+++ RECORDS FOR THE TASK

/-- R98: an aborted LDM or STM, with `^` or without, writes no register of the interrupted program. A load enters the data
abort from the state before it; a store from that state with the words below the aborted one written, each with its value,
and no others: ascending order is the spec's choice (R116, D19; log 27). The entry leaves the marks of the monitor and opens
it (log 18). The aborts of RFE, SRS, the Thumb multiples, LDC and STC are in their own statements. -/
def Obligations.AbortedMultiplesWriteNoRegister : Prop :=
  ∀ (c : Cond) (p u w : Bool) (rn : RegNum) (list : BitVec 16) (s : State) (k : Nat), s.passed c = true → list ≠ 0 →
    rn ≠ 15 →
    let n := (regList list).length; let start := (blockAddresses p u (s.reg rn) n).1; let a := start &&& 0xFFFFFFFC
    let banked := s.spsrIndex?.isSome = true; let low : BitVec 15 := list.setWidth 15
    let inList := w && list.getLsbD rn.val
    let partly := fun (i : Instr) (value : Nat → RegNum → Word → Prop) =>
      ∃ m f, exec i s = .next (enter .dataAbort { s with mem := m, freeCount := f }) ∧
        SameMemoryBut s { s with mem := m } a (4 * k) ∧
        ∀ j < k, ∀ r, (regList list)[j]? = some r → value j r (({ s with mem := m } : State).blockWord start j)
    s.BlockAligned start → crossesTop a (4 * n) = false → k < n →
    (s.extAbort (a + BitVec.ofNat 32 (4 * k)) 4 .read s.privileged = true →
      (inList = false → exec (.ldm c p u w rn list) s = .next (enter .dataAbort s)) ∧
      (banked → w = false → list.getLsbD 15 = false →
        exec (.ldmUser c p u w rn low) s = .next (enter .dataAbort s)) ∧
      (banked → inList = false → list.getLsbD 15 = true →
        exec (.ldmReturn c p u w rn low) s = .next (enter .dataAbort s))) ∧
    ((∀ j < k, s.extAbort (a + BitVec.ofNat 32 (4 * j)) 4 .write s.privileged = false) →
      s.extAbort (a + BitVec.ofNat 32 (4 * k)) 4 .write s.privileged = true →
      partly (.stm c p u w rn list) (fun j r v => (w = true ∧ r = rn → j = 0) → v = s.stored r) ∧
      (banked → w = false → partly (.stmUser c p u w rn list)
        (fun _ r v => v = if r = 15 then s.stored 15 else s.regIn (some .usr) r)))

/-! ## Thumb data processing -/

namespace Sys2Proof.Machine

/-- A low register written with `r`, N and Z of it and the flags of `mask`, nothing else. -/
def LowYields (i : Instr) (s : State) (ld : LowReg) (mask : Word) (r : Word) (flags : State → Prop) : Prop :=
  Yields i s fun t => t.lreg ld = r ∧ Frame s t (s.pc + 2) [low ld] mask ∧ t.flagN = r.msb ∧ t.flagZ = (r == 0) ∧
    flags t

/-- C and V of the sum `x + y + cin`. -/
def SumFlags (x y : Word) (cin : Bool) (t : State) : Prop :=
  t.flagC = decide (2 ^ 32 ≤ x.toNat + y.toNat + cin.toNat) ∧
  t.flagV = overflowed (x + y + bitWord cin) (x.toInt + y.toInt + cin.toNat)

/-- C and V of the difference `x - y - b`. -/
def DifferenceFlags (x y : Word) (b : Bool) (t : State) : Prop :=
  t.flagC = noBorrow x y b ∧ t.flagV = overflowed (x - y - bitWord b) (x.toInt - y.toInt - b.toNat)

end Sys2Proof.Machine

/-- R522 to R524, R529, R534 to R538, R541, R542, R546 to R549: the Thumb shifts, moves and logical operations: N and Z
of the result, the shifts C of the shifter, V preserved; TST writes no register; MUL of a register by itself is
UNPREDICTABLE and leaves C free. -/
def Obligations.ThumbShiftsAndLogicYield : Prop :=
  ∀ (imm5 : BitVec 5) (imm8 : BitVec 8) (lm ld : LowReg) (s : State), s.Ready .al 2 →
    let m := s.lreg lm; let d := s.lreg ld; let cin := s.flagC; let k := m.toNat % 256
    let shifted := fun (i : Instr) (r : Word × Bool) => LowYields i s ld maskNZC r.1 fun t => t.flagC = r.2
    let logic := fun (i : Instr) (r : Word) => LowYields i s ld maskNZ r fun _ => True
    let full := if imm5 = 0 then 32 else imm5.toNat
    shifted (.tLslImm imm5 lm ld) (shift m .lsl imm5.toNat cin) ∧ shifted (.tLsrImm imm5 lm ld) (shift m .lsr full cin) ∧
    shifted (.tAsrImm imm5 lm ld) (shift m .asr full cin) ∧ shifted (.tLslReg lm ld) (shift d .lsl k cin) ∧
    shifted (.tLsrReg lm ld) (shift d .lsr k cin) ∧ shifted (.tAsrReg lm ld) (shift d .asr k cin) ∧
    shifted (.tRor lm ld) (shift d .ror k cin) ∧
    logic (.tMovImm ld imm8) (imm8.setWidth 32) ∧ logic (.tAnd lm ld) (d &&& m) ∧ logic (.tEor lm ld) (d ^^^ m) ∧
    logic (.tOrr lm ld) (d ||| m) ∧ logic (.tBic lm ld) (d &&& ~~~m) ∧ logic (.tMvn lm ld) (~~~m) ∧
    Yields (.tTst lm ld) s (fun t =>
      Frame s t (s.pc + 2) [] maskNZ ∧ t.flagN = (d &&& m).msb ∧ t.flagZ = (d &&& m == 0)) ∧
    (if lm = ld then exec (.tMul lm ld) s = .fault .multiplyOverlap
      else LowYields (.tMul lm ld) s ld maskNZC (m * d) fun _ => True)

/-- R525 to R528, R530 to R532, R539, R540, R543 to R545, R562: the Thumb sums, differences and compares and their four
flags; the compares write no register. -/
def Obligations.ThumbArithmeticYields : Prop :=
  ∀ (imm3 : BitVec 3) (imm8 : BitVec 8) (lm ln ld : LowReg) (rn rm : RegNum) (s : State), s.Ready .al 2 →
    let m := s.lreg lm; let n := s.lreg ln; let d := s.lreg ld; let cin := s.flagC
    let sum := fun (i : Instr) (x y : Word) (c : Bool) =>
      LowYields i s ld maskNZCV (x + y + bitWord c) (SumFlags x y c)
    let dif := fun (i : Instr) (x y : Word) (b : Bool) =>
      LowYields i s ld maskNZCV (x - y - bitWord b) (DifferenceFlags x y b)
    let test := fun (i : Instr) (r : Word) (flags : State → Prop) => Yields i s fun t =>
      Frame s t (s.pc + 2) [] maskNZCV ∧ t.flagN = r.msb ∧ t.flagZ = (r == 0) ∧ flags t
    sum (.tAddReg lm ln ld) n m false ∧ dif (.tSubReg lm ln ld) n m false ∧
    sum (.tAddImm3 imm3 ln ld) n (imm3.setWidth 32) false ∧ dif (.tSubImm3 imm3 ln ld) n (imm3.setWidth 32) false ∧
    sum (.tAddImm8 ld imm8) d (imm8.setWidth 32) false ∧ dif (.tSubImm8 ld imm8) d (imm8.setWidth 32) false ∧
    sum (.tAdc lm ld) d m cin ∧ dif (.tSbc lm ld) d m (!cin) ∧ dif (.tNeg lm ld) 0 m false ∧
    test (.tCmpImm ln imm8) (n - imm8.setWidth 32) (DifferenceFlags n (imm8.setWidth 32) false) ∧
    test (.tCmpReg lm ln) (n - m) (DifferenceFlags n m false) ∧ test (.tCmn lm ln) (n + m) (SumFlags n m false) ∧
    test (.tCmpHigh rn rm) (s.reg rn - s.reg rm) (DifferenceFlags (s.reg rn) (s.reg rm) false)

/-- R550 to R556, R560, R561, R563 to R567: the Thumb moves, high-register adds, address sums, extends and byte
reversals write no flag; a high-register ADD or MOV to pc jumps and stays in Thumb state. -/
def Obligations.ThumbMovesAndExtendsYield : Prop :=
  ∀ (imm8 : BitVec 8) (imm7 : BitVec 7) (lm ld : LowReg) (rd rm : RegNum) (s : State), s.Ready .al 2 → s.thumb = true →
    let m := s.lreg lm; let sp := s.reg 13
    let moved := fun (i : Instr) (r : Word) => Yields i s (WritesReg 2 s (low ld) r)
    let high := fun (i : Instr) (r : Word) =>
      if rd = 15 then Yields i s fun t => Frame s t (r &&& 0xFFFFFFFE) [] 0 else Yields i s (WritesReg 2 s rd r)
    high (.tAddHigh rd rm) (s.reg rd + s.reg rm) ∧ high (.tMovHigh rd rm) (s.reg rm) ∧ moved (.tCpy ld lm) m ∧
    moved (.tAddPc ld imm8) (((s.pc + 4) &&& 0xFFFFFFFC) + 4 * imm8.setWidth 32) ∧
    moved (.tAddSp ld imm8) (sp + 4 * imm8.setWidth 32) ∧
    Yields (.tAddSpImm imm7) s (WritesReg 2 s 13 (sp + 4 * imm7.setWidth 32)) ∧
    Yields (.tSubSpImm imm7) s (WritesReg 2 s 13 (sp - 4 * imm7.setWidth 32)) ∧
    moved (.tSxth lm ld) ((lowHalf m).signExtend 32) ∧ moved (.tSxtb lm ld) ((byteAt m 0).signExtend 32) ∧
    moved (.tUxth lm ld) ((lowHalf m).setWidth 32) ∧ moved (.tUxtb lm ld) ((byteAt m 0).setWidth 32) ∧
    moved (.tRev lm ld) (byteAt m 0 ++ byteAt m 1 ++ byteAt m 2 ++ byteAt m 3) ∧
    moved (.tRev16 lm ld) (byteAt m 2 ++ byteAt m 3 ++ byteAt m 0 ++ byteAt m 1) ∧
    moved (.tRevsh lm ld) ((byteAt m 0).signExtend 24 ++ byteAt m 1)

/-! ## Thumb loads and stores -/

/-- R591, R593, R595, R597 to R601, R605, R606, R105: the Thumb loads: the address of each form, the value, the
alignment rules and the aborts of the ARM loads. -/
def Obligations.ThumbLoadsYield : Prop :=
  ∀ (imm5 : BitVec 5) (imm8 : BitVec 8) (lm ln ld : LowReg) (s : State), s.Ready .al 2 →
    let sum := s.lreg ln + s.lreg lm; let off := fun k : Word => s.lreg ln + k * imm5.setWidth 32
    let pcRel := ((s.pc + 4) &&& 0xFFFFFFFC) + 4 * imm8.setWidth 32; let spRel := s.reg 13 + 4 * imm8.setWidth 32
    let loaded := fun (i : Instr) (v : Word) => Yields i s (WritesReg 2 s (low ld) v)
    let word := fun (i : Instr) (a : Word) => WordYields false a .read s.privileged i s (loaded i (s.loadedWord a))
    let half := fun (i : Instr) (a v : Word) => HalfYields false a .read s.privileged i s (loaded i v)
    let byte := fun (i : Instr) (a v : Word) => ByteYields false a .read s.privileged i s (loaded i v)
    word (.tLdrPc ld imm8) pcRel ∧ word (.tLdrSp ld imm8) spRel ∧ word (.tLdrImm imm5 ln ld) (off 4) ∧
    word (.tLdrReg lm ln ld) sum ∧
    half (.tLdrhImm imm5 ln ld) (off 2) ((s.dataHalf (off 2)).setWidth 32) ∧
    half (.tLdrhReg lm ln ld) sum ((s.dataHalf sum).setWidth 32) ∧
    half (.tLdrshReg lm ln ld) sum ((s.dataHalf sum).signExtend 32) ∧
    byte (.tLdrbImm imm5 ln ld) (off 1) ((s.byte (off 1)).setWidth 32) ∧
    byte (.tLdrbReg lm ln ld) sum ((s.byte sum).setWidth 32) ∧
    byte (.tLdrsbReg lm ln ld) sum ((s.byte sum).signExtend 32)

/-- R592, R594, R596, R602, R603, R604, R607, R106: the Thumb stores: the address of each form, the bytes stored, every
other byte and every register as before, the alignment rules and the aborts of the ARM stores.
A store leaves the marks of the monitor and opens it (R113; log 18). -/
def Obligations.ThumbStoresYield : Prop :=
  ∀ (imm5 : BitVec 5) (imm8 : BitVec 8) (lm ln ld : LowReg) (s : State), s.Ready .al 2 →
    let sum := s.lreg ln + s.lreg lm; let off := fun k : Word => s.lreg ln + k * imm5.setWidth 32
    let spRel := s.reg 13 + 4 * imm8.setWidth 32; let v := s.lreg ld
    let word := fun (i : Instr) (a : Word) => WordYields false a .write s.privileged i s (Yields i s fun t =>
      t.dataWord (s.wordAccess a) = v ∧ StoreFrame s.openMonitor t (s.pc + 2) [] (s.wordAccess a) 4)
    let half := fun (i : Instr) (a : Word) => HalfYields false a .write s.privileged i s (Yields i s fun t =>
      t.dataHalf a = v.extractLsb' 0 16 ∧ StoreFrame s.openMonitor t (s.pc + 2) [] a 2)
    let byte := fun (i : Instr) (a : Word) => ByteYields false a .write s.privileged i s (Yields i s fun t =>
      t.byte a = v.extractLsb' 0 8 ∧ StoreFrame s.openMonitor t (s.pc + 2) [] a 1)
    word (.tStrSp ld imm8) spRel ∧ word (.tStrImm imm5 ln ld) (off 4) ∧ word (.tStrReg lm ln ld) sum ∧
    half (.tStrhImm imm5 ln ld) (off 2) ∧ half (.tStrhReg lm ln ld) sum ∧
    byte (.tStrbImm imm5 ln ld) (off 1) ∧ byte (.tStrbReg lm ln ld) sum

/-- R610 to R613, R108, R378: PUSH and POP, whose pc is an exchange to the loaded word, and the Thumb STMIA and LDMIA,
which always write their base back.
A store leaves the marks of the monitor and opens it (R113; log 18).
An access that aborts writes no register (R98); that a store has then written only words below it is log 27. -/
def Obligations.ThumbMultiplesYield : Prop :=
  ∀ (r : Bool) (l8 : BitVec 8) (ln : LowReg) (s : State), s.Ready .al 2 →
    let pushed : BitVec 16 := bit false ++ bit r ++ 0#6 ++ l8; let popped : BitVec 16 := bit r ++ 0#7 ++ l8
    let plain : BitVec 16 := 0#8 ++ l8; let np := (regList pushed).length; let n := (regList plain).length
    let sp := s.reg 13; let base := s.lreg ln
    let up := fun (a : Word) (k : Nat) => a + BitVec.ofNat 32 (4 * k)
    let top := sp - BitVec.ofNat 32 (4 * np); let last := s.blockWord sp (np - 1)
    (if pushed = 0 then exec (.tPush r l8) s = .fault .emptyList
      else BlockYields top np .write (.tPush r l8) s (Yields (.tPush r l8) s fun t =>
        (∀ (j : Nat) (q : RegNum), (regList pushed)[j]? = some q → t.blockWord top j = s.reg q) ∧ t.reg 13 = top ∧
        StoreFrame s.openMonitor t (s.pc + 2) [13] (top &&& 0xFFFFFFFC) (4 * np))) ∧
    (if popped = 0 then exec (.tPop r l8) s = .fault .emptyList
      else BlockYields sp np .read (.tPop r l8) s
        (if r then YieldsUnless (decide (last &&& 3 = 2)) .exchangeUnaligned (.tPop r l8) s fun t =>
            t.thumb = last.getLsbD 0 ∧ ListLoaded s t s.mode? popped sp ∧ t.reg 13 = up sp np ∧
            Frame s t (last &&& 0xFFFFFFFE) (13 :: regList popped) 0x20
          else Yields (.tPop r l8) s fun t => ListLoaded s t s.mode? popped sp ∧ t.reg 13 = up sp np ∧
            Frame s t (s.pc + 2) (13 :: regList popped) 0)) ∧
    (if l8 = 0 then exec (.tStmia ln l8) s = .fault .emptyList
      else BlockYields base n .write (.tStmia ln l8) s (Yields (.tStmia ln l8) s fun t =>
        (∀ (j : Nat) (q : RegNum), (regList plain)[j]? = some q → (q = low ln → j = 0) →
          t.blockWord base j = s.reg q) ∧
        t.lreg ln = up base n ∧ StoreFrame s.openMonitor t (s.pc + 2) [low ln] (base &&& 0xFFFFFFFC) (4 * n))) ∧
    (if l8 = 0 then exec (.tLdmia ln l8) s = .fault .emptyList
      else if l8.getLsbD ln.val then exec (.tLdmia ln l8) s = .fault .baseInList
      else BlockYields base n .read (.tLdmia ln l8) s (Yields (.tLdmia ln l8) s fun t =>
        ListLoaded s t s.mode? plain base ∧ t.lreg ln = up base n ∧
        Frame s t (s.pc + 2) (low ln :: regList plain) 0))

++++++

PROMPT: Starting at the line that contains "else BlockYields base n .write", copy every line down to the last line of the records above, exactly as written.

ANSWER TO THIS TASK:
      else BlockYields base n .write (.tStmia ln l8) s (Yields (.tStmia ln l8) s fun t =>
        (∀ (j : Nat) (q : RegNum), (regList plain)[j]? = some q → (q = low ln → j = 0) →
          t.blockWord base j = s.reg q) ∧
        t.lreg ln = up base n ∧ StoreFrame s.openMonitor t (s.pc + 2) [low ln] (base &&& 0xFFFFFFFC) (4 * n))) ∧
    (if l8 = 0 then exec (.tLdmia ln l8) s = .fault .emptyList
      else if l8.getLsbD ln.val then exec (.tLdmia ln l8) s = .fault .baseInList
      else BlockYields base n .read (.tLdmia ln l8) s (Yields (.tLdmia ln l8) s fun t =>
        ListLoaded s t s.mode? plain base ∧ t.lreg ln = up base n ∧
        Frame s t (s.pc + 2) (low ln :: regList plain) 0))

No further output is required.